→ **Task input**
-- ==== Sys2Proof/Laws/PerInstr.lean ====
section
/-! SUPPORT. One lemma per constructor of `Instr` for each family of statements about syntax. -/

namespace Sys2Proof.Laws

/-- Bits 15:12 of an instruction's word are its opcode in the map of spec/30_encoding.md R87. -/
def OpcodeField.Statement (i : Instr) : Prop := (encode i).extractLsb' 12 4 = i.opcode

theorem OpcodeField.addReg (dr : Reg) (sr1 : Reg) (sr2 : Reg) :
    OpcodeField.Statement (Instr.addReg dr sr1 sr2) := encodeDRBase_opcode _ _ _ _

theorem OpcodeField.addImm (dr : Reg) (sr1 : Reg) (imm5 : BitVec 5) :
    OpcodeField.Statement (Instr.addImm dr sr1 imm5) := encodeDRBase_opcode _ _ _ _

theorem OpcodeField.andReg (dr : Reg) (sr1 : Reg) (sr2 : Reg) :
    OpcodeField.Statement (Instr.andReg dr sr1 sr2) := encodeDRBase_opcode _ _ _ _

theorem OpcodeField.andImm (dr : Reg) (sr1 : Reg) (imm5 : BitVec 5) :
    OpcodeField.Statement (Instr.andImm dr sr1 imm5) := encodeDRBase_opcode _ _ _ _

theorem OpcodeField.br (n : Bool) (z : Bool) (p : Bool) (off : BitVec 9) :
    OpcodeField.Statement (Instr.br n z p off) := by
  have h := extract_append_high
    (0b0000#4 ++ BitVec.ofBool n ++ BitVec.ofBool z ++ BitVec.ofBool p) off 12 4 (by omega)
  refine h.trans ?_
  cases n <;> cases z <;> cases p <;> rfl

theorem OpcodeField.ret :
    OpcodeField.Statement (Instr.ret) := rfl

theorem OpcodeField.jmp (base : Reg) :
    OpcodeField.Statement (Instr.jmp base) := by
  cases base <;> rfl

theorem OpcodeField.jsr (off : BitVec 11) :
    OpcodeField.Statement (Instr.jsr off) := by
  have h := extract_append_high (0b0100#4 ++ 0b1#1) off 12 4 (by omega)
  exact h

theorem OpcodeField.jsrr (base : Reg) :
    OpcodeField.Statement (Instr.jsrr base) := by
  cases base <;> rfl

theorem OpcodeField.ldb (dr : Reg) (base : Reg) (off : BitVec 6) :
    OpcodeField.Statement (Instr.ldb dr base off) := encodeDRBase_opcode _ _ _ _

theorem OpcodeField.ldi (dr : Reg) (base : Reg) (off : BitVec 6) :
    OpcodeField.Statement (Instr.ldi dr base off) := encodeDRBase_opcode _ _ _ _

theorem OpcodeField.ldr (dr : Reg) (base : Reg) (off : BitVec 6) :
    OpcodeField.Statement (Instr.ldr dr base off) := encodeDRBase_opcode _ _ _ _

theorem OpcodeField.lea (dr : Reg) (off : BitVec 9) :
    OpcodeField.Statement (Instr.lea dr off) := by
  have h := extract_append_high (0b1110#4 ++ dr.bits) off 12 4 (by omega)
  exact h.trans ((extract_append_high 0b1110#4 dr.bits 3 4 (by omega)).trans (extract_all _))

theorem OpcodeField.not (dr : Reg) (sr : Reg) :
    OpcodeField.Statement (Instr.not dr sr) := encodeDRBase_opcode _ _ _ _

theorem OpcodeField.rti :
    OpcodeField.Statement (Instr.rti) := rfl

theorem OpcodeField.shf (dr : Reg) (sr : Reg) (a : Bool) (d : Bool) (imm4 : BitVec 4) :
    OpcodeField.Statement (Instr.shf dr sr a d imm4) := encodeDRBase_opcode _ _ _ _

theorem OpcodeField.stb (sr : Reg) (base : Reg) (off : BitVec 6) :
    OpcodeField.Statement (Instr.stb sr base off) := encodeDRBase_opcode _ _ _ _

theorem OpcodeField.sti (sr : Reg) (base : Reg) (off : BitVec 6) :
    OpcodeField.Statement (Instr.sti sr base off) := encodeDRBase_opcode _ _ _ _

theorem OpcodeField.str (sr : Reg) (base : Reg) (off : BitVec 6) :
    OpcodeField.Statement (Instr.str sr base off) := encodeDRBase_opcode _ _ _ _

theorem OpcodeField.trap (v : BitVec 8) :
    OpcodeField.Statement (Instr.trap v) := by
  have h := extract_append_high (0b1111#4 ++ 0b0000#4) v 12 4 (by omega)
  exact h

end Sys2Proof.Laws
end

* * *

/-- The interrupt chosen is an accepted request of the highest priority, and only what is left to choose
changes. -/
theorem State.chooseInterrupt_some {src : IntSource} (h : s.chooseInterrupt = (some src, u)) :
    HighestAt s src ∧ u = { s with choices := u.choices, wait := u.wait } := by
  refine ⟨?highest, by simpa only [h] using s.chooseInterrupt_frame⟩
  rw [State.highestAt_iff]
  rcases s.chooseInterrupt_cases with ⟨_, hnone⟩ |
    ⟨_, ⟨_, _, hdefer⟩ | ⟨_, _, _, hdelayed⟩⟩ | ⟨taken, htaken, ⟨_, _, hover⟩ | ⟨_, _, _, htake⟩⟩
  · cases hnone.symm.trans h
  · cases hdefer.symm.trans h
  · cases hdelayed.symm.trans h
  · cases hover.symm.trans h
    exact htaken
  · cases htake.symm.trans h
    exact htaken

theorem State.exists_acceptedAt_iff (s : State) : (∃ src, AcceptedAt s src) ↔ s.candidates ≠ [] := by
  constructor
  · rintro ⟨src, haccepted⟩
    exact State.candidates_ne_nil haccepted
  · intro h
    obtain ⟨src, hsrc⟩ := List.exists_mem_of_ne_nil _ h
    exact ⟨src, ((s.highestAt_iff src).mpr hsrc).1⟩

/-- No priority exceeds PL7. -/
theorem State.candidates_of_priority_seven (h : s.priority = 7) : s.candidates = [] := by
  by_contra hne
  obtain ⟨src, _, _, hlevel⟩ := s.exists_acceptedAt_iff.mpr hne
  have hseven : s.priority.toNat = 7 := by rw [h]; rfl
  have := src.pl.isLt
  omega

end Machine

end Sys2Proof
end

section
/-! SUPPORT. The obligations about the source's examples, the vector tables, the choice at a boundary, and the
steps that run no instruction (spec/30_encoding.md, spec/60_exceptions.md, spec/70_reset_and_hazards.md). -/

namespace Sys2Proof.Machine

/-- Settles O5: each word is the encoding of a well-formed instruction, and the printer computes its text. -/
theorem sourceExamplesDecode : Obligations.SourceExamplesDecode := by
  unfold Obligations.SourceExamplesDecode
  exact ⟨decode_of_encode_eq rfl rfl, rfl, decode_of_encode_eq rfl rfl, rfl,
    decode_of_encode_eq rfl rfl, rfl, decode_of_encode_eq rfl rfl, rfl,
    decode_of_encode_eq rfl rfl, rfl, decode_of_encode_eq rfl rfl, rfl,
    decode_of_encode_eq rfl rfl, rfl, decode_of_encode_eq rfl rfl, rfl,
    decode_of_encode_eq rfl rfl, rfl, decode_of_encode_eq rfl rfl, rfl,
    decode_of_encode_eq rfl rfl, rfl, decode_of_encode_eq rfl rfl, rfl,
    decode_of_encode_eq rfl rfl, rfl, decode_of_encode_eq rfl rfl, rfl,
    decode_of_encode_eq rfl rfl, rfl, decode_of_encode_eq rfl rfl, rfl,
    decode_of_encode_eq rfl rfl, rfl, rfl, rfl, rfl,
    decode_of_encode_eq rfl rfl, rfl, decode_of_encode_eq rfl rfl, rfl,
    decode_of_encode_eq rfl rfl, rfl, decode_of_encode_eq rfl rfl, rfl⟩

--

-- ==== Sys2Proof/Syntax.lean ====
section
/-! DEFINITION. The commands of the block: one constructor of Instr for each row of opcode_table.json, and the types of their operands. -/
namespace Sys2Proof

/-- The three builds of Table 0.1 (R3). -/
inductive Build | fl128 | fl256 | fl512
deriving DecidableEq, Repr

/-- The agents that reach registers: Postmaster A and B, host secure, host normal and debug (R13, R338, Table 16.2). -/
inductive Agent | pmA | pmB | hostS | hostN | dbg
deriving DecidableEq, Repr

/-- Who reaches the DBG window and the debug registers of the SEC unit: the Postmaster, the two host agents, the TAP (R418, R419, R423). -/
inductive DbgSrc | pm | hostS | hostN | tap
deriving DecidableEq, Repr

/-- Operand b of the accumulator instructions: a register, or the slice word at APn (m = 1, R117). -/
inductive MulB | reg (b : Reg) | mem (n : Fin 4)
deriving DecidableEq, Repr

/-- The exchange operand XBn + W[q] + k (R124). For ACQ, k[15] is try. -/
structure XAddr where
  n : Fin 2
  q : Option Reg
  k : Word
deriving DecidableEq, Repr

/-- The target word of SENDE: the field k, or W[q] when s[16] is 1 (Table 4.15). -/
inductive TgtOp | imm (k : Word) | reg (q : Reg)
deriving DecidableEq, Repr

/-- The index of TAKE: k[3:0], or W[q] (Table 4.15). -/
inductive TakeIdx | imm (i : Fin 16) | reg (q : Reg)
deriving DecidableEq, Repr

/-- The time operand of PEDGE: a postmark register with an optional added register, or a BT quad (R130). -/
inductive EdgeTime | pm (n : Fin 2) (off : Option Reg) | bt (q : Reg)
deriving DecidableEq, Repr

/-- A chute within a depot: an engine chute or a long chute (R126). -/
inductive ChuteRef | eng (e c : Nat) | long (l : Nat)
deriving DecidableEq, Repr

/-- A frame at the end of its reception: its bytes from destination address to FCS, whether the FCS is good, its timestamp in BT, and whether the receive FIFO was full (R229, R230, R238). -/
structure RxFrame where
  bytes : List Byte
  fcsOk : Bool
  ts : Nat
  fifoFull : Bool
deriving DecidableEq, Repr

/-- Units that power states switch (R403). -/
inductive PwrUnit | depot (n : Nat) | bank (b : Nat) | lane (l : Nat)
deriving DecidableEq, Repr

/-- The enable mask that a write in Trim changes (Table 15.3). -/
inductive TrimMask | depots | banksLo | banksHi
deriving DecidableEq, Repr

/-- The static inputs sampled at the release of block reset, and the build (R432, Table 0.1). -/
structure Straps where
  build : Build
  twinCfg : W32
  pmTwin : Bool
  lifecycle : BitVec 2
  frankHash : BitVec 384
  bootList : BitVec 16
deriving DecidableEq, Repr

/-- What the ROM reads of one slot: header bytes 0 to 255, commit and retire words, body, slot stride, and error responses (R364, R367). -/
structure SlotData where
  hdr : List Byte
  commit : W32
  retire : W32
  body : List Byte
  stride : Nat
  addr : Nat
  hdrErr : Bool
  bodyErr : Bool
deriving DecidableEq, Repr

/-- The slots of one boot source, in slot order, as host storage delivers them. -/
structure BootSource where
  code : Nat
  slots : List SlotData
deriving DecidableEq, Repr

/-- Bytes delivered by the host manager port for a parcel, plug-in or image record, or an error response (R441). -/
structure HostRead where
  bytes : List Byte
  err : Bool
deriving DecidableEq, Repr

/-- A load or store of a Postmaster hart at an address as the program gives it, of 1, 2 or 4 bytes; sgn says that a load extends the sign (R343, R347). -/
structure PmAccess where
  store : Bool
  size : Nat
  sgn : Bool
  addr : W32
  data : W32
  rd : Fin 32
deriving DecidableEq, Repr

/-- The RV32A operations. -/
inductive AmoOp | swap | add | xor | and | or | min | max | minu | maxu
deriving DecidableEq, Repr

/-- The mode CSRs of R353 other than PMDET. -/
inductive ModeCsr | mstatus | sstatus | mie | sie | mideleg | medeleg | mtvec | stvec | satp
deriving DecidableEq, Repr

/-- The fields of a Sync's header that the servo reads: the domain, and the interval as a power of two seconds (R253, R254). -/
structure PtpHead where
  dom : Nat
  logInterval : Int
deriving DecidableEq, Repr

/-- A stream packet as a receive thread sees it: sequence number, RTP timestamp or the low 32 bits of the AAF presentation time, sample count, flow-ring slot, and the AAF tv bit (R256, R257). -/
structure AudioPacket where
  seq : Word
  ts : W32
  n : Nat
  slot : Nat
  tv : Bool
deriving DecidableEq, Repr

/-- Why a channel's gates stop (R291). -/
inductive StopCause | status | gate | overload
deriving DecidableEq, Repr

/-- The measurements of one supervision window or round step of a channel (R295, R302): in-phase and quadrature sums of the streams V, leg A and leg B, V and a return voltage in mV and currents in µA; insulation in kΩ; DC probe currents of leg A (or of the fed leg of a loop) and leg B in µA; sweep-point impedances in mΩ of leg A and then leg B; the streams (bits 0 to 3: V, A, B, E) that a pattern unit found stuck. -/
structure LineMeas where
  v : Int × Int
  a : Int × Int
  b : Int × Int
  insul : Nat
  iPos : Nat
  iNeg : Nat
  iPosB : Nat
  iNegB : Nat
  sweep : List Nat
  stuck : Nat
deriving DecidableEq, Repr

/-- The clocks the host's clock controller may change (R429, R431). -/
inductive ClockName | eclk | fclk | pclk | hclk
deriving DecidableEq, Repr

→ **What you should do**
The required output is every line above from the one with "theorem OpcodeField.jsr (off" down to the one with "OpcodeField.Statement (Instr.sti sr", restated word for word, ends included.

→ **Answer box**
theorem OpcodeField.jsr (off : BitVec 11) :
    OpcodeField.Statement (Instr.jsr off) := by
  have h := extract_append_high (0b0100#4 ++ 0b1#1) off 12 4 (by omega)
  exact h

theorem OpcodeField.jsrr (base : Reg) :
    OpcodeField.Statement (Instr.jsrr base) := by
  cases base <;> rfl

theorem OpcodeField.ldb (dr : Reg) (base : Reg) (off : BitVec 6) :
    OpcodeField.Statement (Instr.ldb dr base off) := encodeDRBase_opcode _ _ _ _

theorem OpcodeField.ldi (dr : Reg) (base : Reg) (off : BitVec 6) :
    OpcodeField.Statement (Instr.ldi dr base off) := encodeDRBase_opcode _ _ _ _

theorem OpcodeField.ldr (dr : Reg) (base : Reg) (off : BitVec 6) :
    OpcodeField.Statement (Instr.ldr dr base off) := encodeDRBase_opcode _ _ _ _

theorem OpcodeField.lea (dr : Reg) (off : BitVec 9) :
    OpcodeField.Statement (Instr.lea dr off) := by
  have h := extract_append_high (0b1110#4 ++ dr.bits) off 12 4 (by omega)
  exact h.trans ((extract_append_high 0b1110#4 dr.bits 3 4 (by omega)).trans (extract_all _))

theorem OpcodeField.not (dr : Reg) (sr : Reg) :
    OpcodeField.Statement (Instr.not dr sr) := encodeDRBase_opcode _ _ _ _

theorem OpcodeField.rti :
    OpcodeField.Statement (Instr.rti) := rfl

theorem OpcodeField.shf (dr : Reg) (sr : Reg) (a : Bool) (d : Bool) (imm4 : BitVec 4) :
    OpcodeField.Statement (Instr.shf dr sr a d imm4) := encodeDRBase_opcode _ _ _ _

theorem OpcodeField.stb (sr : Reg) (base : Reg) (off : BitVec 6) :
    OpcodeField.Statement (Instr.stb sr base off) := encodeDRBase_opcode _ _ _ _

theorem OpcodeField.sti (sr : Reg) (base : Reg) (off : BitVec 6) :
    OpcodeField.Statement (Instr.sti sr base off) := encodeDRBase_opcode _ _ _ _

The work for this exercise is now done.